▸ **Exercise materials**:
━━━━━━━━━━━━━━━━━━━━━━━━━━━━━━
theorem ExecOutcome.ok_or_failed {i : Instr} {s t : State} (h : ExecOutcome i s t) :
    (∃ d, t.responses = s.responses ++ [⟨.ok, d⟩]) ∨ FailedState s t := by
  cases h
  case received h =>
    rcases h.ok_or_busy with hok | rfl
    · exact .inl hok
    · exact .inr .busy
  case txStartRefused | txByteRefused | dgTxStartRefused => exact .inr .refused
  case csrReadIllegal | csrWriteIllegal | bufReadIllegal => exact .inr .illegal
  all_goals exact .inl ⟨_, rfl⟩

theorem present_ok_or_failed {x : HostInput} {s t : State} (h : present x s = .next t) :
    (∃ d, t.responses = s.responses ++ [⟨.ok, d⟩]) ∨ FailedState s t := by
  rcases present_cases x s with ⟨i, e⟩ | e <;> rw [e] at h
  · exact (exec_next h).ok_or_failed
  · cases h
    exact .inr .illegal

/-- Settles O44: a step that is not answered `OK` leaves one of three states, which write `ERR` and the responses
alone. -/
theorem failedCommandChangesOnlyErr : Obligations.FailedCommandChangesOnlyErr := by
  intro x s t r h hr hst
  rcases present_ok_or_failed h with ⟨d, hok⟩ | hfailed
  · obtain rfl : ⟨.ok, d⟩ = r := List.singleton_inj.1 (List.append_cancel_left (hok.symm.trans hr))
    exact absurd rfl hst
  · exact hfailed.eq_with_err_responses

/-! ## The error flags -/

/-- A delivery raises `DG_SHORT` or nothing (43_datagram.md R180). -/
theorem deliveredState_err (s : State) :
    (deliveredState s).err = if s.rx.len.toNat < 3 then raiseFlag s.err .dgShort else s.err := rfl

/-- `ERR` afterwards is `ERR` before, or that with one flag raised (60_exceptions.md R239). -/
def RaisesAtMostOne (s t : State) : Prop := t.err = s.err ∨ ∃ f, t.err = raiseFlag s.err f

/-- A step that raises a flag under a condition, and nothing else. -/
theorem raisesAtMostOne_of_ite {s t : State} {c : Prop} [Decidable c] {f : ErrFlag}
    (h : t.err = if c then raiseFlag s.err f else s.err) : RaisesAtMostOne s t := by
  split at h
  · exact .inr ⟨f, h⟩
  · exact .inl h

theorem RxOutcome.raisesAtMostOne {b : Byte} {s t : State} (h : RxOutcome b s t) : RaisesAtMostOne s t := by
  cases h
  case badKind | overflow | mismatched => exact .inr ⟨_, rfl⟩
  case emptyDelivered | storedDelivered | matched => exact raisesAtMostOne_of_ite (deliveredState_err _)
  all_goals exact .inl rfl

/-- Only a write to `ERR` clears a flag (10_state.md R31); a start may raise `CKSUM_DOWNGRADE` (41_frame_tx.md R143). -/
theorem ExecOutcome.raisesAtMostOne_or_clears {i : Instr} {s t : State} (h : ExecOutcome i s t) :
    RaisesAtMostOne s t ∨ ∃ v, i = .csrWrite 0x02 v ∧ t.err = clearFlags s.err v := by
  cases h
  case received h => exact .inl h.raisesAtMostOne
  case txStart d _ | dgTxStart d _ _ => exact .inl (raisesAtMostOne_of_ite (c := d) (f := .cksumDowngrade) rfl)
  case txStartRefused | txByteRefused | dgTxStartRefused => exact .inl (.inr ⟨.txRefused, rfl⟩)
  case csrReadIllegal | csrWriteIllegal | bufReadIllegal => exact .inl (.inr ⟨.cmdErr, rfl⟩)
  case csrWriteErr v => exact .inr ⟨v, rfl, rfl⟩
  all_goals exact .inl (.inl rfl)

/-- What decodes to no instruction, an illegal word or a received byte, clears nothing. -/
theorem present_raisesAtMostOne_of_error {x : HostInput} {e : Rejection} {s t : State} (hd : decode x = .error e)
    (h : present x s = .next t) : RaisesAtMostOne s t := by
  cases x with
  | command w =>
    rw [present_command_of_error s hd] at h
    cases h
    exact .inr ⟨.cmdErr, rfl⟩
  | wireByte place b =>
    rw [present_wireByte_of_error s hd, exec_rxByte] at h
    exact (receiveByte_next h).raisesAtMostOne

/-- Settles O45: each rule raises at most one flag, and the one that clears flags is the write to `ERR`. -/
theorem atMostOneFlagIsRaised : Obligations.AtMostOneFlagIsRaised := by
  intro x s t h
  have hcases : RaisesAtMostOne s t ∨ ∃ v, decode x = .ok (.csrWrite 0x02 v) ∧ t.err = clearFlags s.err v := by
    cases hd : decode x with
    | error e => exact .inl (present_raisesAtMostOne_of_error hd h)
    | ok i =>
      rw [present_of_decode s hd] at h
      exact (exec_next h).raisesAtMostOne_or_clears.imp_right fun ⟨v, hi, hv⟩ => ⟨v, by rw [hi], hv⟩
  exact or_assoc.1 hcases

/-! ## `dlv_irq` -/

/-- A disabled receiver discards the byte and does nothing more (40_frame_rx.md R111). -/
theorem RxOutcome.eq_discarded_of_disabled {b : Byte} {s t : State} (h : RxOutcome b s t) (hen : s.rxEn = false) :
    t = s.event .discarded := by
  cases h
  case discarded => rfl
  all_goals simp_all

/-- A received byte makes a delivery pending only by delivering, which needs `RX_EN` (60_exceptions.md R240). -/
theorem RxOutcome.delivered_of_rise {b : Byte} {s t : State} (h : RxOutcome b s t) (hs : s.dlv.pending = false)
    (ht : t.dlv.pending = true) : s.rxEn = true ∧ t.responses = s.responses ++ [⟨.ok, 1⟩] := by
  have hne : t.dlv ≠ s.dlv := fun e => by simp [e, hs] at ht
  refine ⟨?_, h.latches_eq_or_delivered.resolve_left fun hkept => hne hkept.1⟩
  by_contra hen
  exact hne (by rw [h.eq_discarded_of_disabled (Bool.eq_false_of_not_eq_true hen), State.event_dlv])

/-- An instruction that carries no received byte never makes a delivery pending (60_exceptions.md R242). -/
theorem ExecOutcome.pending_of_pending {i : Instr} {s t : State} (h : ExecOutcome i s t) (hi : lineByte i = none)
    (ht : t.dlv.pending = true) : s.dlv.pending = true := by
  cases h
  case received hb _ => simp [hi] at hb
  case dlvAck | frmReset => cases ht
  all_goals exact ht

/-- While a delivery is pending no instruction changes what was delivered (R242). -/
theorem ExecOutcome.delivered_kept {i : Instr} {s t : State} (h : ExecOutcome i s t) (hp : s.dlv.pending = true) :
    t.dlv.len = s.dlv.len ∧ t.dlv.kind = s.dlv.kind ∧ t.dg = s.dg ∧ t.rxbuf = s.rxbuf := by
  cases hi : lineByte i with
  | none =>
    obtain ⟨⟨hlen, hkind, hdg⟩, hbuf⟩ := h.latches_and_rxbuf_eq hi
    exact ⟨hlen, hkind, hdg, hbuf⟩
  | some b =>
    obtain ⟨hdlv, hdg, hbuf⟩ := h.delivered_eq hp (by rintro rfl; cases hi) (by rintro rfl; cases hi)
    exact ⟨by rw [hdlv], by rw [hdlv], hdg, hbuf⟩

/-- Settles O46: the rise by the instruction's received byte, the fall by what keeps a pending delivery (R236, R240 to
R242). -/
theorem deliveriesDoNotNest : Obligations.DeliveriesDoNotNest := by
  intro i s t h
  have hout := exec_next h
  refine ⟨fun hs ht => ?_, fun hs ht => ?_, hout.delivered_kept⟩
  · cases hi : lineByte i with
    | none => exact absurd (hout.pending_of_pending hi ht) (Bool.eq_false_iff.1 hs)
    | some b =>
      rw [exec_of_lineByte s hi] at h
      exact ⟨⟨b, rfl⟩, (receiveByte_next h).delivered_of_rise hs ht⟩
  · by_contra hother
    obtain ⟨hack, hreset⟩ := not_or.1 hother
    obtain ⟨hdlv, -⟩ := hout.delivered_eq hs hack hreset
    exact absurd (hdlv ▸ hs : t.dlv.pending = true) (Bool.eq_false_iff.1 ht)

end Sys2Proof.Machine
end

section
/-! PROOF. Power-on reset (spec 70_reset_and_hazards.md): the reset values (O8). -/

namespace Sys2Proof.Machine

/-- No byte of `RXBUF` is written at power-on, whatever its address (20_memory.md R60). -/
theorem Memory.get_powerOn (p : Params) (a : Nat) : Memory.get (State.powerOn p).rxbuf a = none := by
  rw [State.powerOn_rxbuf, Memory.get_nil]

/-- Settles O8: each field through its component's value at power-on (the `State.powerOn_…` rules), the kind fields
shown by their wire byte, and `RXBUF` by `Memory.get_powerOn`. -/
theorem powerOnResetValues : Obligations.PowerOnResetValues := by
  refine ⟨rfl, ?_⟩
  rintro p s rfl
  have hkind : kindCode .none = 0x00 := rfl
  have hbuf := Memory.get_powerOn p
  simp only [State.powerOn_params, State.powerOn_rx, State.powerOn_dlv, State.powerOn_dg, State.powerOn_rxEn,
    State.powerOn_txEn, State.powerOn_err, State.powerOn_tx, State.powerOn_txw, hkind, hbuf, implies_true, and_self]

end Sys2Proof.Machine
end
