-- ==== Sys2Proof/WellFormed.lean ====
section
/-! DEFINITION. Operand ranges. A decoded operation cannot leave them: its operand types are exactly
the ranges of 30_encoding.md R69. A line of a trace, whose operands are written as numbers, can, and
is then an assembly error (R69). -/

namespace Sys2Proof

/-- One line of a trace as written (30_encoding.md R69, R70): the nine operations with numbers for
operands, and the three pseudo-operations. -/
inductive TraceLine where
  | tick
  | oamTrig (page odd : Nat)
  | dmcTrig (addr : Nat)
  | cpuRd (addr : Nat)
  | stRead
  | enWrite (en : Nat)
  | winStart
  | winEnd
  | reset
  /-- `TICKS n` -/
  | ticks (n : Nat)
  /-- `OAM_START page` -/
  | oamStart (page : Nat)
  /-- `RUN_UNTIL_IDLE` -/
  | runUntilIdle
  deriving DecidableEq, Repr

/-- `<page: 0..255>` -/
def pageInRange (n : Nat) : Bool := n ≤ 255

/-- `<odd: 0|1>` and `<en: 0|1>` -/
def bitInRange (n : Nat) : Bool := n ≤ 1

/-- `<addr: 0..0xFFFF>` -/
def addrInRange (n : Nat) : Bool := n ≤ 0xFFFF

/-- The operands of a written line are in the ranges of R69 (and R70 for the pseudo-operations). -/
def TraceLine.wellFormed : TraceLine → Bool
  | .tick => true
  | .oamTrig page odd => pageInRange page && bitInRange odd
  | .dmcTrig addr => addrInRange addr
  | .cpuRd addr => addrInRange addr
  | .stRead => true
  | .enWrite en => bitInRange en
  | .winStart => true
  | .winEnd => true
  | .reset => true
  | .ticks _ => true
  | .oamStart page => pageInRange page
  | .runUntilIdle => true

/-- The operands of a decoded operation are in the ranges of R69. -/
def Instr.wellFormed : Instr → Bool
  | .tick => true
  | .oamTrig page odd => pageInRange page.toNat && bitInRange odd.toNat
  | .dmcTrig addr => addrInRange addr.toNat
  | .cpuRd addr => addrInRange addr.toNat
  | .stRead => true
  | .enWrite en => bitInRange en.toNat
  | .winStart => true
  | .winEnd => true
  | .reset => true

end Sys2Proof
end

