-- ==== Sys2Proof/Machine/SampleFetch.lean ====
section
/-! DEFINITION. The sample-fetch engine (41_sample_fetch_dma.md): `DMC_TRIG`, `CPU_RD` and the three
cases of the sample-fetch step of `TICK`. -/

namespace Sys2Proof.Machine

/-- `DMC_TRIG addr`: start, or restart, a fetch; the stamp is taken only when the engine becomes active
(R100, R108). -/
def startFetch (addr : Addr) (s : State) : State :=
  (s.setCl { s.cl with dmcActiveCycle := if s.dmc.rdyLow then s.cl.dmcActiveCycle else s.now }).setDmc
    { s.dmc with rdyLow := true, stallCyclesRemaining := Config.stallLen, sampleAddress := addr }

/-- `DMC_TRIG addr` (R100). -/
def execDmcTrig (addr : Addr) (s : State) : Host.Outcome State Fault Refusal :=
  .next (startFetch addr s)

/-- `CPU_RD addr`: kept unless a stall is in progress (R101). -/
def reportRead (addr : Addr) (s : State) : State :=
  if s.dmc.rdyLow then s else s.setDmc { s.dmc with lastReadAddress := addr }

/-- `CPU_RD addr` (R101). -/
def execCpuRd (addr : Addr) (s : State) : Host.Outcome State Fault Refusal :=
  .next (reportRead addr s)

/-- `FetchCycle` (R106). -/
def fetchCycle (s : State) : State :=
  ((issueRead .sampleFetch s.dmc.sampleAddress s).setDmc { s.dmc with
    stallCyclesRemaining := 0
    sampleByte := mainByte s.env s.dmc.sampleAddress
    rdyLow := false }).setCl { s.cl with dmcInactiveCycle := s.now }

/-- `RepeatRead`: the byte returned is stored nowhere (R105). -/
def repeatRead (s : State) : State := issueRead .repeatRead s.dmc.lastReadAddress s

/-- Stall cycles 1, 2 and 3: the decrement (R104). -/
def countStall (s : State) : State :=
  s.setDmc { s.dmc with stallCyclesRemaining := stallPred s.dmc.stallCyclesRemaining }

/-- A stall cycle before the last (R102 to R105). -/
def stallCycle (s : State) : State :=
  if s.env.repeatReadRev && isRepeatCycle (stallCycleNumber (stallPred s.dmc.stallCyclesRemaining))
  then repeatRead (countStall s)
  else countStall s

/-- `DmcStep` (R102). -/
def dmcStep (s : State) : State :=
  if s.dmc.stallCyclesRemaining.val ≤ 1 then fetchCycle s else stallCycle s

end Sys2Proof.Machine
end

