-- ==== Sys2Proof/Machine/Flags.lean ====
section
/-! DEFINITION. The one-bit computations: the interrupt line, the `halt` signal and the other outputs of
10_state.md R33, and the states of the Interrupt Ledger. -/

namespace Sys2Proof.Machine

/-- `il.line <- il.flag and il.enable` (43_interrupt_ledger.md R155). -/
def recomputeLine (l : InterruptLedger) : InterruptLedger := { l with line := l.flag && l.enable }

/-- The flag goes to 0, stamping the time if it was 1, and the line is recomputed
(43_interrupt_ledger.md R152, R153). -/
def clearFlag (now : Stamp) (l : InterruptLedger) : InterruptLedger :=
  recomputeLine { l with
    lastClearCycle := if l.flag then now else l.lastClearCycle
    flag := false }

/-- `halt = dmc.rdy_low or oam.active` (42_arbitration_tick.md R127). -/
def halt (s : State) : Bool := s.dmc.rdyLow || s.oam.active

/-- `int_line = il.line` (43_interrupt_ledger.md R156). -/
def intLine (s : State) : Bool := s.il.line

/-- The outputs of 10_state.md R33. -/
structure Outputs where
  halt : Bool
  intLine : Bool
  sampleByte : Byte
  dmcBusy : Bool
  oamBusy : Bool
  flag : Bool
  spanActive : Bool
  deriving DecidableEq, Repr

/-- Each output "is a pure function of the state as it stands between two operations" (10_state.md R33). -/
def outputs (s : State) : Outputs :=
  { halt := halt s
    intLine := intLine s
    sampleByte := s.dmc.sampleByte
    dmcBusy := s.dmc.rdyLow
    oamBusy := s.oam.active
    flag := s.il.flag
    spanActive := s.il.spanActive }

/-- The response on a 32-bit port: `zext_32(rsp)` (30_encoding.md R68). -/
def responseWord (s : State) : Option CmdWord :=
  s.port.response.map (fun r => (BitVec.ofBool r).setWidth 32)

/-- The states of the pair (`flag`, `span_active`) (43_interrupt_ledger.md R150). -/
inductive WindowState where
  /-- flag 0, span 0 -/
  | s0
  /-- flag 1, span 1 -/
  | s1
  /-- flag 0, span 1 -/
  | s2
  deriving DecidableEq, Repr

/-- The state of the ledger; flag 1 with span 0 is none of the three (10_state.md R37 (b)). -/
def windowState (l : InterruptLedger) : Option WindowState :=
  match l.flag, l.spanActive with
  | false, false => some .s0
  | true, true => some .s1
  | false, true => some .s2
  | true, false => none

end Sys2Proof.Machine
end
━━━━━━━━━━━━━━━━━━━━━━━━━━━━━━
▸ **What you have to do**:
Print, from the entries above, the line with "t = s.event .discarded := by", the line with "exact ⟨hlen, hkind, hdg, hbuf⟩" and all lines between them, exactly and with nothing else.

▸ **Completed task**:
    t = s.event .discarded := by
  cases h
  case discarded => rfl
  all_goals simp_all

/-- A received byte makes a delivery pending only by delivering, which needs `RX_EN` (60_exceptions.md R240). -/
theorem RxOutcome.delivered_of_rise {b : Byte} {s t : State} (h : RxOutcome b s t) (hs : s.dlv.pending = false)
    (ht : t.dlv.pending = true) : s.rxEn = true ∧ t.responses = s.responses ++ [⟨.ok, 1⟩] := by
  have hne : t.dlv ≠ s.dlv := fun e => by simp [e, hs] at ht
  refine ⟨?_, h.latches_eq_or_delivered.resolve_left fun hkept => hne hkept.1⟩
  by_contra hen
  exact hne (by rw [h.eq_discarded_of_disabled (Bool.eq_false_of_not_eq_true hen), State.event_dlv])

/-- An instruction that carries no received byte never makes a delivery pending (60_exceptions.md R242). -/
theorem ExecOutcome.pending_of_pending {i : Instr} {s t : State} (h : ExecOutcome i s t) (hi : lineByte i = none)
    (ht : t.dlv.pending = true) : s.dlv.pending = true := by
  cases h
  case received hb _ => simp [hi] at hb
  case dlvAck | frmReset => cases ht
  all_goals exact ht

/-- While a delivery is pending no instruction changes what was delivered (R242). -/
theorem ExecOutcome.delivered_kept {i : Instr} {s t : State} (h : ExecOutcome i s t) (hp : s.dlv.pending = true) :
    t.dlv.len = s.dlv.len ∧ t.dlv.kind = s.dlv.kind ∧ t.dg = s.dg ∧ t.rxbuf = s.rxbuf := by
  cases hi : lineByte i with
  | none =>
    obtain ⟨⟨hlen, hkind, hdg⟩, hbuf⟩ := h.latches_and_rxbuf_eq hi
    exact ⟨hlen, hkind, hdg, hbuf⟩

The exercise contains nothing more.